• _What needs to be done_
Two lines in the data below mark the range: the one with "0x26 6 (widBits w) d (srcBits x))" and the one with "0x27 2 (widBits w) d (srcBits x))". Return both, along with every line between them, exactly.
^^^^^^^^^^^^^^^^
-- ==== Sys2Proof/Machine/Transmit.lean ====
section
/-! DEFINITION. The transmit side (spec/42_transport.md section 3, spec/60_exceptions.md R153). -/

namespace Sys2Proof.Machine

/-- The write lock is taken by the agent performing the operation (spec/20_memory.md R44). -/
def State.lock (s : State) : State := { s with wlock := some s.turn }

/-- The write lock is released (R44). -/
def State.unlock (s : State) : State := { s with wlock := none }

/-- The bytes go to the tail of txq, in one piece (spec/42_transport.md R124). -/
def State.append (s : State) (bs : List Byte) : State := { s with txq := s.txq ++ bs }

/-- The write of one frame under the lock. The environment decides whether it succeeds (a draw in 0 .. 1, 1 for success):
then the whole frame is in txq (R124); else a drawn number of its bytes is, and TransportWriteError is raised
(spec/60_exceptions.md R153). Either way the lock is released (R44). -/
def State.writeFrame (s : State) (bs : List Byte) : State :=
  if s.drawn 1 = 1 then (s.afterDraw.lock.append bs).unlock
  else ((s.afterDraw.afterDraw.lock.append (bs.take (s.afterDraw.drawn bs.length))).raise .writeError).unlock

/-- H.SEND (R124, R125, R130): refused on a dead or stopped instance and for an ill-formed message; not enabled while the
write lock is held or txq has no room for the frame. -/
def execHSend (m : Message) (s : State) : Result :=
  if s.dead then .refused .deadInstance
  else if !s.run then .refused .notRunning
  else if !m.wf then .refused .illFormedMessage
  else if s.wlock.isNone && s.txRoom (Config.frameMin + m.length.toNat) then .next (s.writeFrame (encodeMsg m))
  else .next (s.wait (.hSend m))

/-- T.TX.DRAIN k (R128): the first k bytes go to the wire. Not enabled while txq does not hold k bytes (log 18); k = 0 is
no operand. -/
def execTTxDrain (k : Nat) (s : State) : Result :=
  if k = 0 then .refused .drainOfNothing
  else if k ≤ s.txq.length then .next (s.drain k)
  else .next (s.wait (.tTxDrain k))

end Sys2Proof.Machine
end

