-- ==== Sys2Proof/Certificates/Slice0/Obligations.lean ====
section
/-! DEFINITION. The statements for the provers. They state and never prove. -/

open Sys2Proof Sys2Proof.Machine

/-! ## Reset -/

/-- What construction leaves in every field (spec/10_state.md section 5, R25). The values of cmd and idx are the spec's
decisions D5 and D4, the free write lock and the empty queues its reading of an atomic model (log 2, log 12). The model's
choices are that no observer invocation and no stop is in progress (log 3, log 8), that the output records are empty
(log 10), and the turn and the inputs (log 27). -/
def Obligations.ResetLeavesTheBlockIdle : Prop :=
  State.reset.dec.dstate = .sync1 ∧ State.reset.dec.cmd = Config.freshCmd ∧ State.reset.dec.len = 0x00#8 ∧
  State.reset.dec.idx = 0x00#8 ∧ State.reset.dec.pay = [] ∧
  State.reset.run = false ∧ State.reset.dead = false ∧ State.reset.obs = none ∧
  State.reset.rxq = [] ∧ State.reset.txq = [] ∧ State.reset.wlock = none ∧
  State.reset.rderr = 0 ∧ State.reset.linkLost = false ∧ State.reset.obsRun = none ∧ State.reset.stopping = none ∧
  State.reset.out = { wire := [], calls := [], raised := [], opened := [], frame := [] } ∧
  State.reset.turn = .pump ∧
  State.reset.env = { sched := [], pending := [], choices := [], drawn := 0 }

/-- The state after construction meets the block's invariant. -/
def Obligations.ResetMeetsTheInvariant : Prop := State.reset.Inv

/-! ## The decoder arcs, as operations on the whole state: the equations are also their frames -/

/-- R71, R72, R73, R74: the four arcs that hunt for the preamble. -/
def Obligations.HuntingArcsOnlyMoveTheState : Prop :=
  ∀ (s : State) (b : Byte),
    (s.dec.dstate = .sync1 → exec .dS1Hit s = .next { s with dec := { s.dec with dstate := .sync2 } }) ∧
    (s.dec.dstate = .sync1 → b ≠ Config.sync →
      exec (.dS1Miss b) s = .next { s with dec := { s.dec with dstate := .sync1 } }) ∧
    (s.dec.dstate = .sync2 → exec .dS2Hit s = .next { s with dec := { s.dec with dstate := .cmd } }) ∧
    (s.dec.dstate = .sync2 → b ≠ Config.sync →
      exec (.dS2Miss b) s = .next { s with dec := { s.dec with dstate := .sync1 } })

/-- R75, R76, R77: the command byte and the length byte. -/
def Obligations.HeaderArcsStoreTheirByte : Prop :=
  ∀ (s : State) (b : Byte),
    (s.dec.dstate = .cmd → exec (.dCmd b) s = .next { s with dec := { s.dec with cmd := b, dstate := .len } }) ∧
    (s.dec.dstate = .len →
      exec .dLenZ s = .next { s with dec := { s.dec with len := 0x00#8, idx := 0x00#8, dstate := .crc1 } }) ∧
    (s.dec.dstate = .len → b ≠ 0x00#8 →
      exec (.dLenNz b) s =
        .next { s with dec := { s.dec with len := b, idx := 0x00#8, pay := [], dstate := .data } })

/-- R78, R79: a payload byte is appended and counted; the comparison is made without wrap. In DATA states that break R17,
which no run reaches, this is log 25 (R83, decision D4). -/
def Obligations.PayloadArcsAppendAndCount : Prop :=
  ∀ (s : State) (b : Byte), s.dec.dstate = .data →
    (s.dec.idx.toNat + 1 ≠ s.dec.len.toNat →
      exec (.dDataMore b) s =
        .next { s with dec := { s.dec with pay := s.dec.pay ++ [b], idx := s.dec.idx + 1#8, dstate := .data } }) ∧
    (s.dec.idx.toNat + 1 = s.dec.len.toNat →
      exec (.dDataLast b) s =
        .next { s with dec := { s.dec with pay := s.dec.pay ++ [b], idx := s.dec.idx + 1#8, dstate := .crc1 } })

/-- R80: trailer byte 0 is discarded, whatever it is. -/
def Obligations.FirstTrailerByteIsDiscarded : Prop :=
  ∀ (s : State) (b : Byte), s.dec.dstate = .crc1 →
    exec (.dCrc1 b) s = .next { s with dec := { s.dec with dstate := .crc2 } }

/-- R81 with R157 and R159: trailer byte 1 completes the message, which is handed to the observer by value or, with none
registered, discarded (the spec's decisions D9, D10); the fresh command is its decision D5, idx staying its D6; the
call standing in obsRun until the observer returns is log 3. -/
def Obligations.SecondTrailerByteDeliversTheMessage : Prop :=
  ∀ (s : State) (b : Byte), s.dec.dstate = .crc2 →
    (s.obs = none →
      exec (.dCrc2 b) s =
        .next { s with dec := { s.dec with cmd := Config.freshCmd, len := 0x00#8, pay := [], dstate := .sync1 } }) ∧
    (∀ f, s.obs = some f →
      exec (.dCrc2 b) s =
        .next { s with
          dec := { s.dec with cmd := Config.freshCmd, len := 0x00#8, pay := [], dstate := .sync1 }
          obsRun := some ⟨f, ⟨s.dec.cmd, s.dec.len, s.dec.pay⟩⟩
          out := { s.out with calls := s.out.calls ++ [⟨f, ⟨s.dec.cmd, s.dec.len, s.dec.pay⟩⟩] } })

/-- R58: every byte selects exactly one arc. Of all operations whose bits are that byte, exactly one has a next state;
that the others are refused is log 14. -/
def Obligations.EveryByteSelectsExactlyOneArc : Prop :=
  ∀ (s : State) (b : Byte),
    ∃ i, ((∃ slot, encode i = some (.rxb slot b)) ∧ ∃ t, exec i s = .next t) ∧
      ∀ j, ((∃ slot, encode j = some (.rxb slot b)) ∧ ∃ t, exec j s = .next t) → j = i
^^^^^^^^^^^^^^^^
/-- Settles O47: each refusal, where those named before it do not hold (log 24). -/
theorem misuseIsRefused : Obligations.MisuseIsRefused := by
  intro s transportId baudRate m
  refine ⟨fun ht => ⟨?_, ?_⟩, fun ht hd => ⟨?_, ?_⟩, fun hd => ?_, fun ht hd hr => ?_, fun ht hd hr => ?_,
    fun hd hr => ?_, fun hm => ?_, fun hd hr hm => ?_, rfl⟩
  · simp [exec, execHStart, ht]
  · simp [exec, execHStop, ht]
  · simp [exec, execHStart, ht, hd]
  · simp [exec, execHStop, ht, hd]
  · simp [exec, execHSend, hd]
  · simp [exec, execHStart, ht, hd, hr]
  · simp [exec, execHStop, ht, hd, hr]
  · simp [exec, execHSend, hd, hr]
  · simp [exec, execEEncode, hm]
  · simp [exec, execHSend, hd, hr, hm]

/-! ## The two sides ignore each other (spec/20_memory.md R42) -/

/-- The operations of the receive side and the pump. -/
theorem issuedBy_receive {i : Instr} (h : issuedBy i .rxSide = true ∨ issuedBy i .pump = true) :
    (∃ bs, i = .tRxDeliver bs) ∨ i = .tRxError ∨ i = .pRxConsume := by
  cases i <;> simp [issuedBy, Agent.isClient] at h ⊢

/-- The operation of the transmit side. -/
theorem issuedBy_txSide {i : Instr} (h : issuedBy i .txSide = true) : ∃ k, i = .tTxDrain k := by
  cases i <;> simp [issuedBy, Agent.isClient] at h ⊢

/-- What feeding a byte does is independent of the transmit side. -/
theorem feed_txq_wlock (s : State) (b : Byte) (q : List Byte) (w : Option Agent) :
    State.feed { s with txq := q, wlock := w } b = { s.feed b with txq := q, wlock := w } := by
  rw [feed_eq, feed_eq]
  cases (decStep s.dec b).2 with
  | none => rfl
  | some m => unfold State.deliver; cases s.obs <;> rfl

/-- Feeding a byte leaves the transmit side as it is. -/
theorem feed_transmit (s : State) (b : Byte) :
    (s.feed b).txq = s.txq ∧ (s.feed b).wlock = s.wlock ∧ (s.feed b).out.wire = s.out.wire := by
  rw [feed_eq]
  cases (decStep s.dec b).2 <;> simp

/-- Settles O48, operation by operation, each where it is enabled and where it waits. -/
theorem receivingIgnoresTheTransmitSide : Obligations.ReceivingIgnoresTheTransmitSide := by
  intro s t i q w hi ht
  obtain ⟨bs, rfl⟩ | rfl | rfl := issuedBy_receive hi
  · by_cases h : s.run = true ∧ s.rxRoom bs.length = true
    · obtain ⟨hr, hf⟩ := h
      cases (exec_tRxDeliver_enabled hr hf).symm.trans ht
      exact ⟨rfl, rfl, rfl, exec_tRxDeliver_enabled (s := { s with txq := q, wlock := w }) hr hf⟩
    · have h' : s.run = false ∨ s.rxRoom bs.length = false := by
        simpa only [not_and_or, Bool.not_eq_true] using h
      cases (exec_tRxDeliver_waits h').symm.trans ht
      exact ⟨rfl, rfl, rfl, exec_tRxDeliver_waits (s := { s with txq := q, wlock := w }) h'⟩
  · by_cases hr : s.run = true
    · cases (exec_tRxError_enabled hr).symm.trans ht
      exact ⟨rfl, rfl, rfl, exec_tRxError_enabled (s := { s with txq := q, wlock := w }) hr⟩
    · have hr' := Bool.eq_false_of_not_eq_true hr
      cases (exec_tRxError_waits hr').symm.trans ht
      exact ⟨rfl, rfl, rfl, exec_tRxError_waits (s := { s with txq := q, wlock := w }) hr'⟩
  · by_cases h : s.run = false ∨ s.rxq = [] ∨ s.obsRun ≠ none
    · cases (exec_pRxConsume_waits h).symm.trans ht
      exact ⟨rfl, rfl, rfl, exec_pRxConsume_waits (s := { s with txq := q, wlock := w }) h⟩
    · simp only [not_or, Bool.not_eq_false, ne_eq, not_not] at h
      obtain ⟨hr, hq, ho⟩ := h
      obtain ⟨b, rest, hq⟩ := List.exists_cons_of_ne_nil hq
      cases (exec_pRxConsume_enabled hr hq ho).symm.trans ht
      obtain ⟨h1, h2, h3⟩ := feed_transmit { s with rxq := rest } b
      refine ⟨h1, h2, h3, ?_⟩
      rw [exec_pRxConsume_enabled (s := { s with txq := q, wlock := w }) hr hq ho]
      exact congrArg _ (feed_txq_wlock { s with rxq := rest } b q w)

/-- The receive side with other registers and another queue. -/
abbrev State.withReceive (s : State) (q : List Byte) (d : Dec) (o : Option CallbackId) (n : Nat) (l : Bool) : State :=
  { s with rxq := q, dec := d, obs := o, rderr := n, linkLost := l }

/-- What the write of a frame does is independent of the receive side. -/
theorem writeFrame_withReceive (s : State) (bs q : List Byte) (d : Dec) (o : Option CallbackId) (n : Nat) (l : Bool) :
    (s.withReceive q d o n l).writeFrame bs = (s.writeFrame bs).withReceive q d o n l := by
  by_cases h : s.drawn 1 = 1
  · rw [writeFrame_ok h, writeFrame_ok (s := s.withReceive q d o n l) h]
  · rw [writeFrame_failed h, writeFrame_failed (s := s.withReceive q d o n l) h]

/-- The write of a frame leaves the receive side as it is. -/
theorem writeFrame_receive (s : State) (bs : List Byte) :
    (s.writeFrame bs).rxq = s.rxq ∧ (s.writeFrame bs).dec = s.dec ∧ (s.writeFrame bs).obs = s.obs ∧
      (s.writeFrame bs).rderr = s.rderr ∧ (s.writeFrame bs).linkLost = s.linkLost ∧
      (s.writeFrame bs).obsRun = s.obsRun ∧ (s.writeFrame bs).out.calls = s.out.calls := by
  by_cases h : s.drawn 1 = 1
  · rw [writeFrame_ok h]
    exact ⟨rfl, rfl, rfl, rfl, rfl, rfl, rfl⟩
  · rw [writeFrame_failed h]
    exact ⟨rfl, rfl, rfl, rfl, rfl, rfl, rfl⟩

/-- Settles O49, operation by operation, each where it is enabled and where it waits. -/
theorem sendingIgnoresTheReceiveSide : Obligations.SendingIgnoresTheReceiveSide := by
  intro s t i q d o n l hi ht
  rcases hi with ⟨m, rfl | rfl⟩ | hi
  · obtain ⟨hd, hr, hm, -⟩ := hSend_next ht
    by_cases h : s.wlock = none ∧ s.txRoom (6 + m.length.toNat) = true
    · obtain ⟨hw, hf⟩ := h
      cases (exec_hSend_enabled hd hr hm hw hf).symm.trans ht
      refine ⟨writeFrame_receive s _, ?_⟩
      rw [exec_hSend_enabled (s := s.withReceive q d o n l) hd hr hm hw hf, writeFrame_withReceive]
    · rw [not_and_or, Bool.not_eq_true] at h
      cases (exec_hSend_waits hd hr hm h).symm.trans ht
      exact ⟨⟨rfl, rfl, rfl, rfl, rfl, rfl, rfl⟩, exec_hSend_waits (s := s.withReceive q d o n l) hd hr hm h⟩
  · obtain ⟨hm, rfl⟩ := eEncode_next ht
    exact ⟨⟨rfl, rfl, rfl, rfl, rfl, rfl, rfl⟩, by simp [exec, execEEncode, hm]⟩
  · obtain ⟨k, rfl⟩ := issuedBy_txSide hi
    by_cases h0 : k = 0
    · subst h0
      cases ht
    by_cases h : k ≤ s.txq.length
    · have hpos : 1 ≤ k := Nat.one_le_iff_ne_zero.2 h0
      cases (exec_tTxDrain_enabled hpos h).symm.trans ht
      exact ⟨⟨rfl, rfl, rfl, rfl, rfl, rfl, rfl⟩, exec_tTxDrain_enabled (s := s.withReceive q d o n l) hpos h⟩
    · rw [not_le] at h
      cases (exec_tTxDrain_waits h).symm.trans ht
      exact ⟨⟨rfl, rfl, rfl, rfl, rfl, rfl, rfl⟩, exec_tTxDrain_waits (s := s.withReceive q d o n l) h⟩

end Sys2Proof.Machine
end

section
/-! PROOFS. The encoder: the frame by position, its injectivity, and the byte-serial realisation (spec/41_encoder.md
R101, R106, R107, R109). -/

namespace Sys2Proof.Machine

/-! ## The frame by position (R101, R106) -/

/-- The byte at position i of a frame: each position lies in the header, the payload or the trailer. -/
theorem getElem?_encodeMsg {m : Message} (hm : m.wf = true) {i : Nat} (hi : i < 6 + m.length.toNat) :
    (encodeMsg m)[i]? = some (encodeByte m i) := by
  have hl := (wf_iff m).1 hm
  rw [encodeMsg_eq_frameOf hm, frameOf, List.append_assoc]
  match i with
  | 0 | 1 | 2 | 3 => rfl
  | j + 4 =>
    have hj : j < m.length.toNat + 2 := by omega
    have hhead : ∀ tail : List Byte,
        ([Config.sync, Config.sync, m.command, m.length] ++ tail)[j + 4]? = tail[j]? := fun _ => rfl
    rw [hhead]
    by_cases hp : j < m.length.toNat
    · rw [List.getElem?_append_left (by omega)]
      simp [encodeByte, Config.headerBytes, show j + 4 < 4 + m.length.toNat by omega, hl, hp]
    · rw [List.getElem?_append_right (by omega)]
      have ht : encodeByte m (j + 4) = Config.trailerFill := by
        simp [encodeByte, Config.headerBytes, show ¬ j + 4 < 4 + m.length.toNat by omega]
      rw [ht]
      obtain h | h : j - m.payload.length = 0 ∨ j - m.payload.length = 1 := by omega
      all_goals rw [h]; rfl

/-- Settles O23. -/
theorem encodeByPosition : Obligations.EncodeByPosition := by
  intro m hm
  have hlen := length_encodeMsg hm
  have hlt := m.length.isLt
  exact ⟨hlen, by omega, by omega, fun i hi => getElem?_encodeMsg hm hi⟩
^^^^^^^^^^^^^^^^
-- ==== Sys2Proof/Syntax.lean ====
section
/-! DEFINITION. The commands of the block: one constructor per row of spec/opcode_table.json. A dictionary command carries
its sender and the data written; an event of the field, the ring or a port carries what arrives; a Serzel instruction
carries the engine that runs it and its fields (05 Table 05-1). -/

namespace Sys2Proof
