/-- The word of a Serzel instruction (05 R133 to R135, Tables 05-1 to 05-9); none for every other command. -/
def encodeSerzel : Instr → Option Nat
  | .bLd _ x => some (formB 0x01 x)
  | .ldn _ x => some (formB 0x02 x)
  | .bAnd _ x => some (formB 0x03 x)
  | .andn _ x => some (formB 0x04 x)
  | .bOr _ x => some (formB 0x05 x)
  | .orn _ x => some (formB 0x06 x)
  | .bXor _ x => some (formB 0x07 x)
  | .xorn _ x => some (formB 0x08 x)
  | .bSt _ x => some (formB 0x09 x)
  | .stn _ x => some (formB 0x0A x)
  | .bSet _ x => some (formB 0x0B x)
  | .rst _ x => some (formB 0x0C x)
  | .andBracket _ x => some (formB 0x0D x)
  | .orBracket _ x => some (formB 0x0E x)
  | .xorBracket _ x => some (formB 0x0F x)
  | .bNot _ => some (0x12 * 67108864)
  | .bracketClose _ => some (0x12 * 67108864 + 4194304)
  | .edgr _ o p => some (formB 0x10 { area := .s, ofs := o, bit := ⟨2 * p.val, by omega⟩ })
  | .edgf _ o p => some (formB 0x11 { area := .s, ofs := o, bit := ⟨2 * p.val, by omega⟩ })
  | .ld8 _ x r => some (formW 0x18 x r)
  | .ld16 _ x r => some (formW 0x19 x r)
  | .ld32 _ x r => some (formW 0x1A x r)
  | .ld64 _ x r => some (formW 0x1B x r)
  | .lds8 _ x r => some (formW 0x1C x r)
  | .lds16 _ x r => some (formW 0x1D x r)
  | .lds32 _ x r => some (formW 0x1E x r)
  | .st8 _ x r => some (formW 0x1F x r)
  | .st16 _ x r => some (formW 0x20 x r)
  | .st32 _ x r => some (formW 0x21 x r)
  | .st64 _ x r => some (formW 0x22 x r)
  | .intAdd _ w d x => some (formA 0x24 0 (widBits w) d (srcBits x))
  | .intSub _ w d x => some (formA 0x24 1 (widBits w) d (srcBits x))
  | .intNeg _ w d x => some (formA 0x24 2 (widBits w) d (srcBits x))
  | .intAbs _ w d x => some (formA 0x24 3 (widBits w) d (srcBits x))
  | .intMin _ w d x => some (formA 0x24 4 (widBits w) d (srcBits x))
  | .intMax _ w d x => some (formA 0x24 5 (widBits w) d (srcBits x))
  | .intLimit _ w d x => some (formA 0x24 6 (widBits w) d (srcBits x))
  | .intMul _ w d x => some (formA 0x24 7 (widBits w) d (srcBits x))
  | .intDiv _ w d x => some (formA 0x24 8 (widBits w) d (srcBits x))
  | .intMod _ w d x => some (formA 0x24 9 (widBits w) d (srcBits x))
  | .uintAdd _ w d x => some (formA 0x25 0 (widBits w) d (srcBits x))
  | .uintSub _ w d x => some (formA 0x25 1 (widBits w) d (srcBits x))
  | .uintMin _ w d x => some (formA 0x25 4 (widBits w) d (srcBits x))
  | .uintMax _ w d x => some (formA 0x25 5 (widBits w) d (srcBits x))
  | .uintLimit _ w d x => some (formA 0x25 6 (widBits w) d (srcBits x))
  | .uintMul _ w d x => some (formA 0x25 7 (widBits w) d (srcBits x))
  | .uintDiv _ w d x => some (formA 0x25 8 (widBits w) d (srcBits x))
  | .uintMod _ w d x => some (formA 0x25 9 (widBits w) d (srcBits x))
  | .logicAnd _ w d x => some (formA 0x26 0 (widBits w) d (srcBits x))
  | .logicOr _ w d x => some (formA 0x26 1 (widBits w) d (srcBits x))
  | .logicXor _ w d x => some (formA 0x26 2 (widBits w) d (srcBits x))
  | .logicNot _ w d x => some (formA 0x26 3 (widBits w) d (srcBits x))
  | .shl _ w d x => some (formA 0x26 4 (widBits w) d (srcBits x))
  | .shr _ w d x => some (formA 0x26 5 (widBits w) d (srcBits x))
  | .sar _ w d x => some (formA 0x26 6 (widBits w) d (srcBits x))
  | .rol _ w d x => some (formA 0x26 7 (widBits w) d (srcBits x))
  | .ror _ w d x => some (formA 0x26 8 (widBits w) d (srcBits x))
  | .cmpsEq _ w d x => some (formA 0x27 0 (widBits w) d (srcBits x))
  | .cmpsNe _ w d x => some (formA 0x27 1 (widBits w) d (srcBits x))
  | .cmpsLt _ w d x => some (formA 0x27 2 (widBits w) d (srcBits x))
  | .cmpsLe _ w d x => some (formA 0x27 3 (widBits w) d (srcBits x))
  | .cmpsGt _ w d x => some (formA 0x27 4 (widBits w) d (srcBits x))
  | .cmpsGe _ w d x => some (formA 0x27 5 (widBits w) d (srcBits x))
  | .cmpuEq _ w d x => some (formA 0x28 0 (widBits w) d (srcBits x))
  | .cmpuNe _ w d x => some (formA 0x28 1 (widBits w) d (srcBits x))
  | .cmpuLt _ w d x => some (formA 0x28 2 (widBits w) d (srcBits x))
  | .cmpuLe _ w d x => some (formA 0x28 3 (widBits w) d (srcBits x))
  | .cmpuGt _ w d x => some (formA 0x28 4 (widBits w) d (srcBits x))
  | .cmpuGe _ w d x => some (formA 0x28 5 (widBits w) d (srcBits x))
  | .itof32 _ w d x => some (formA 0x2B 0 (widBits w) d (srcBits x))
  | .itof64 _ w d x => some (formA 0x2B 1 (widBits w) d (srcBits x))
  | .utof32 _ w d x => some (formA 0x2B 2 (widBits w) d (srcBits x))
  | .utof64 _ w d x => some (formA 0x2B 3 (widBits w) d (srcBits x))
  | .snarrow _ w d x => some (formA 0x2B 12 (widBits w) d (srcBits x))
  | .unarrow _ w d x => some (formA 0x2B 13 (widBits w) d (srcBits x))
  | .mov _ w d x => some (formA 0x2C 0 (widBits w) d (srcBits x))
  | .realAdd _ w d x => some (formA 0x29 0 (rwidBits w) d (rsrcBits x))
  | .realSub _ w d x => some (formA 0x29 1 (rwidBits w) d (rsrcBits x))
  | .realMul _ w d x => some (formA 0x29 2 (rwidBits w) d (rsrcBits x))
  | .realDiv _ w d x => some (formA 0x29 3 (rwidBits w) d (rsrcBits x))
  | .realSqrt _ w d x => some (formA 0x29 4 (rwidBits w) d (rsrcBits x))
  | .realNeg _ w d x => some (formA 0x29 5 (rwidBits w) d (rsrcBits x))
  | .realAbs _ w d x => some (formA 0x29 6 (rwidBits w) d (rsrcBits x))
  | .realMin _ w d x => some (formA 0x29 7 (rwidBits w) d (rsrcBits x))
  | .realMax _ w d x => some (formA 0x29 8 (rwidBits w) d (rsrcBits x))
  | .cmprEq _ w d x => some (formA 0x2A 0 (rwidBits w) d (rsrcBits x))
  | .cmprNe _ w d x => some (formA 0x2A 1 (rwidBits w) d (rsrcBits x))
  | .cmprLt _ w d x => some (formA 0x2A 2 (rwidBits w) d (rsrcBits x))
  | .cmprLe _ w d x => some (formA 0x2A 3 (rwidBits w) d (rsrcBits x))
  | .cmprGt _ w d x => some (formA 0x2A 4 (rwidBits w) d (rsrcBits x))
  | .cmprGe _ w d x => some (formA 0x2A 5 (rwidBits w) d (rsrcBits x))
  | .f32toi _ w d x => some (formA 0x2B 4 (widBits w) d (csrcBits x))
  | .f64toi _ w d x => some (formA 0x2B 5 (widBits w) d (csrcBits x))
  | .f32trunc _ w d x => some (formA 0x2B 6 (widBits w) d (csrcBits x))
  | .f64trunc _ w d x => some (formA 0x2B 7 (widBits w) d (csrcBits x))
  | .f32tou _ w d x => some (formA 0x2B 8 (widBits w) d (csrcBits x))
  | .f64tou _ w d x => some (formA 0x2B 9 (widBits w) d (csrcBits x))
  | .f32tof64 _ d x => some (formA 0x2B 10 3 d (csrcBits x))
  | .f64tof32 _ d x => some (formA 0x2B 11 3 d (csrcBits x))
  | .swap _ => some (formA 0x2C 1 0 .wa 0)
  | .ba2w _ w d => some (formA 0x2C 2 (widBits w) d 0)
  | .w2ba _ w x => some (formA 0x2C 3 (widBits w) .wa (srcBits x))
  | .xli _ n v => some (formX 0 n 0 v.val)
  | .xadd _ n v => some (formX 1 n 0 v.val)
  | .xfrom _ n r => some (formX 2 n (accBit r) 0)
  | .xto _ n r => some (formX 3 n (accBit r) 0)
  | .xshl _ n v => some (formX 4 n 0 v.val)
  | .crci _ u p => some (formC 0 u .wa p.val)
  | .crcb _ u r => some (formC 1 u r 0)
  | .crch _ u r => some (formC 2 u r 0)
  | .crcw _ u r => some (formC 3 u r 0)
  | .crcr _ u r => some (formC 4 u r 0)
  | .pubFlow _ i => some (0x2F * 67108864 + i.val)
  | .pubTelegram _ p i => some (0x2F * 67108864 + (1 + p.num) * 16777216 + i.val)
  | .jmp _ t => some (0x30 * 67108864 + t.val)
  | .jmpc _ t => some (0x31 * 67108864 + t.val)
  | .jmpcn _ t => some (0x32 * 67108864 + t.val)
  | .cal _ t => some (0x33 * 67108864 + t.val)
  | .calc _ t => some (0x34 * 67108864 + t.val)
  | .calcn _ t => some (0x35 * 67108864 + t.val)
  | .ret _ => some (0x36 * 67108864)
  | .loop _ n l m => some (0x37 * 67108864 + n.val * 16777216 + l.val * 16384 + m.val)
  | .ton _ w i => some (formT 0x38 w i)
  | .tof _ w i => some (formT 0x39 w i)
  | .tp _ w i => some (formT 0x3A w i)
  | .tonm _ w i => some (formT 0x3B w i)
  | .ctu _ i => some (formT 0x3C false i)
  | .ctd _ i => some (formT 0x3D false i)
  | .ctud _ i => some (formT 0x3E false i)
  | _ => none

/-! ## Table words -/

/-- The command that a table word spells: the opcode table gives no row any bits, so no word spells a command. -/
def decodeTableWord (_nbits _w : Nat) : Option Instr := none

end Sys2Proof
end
^^^^^^^^^^^^^^^^
• _Output below_
  | .sar _ w d x => some (formA 0x26 6 (widBits w) d (srcBits x))
  | .rol _ w d x => some (formA 0x26 7 (widBits w) d (srcBits x))
  | .ror _ w d x => some (formA 0x26 8 (widBits w) d (srcBits x))
  | .cmpsEq _ w d x => some (formA 0x27 0 (widBits w) d (srcBits x))
  | .cmpsNe _ w d x => some (formA 0x27 1 (widBits w) d (srcBits x))
  | .cmpsLt _ w d x => some (formA 0x27 2 (widBits w) d (srcBits x))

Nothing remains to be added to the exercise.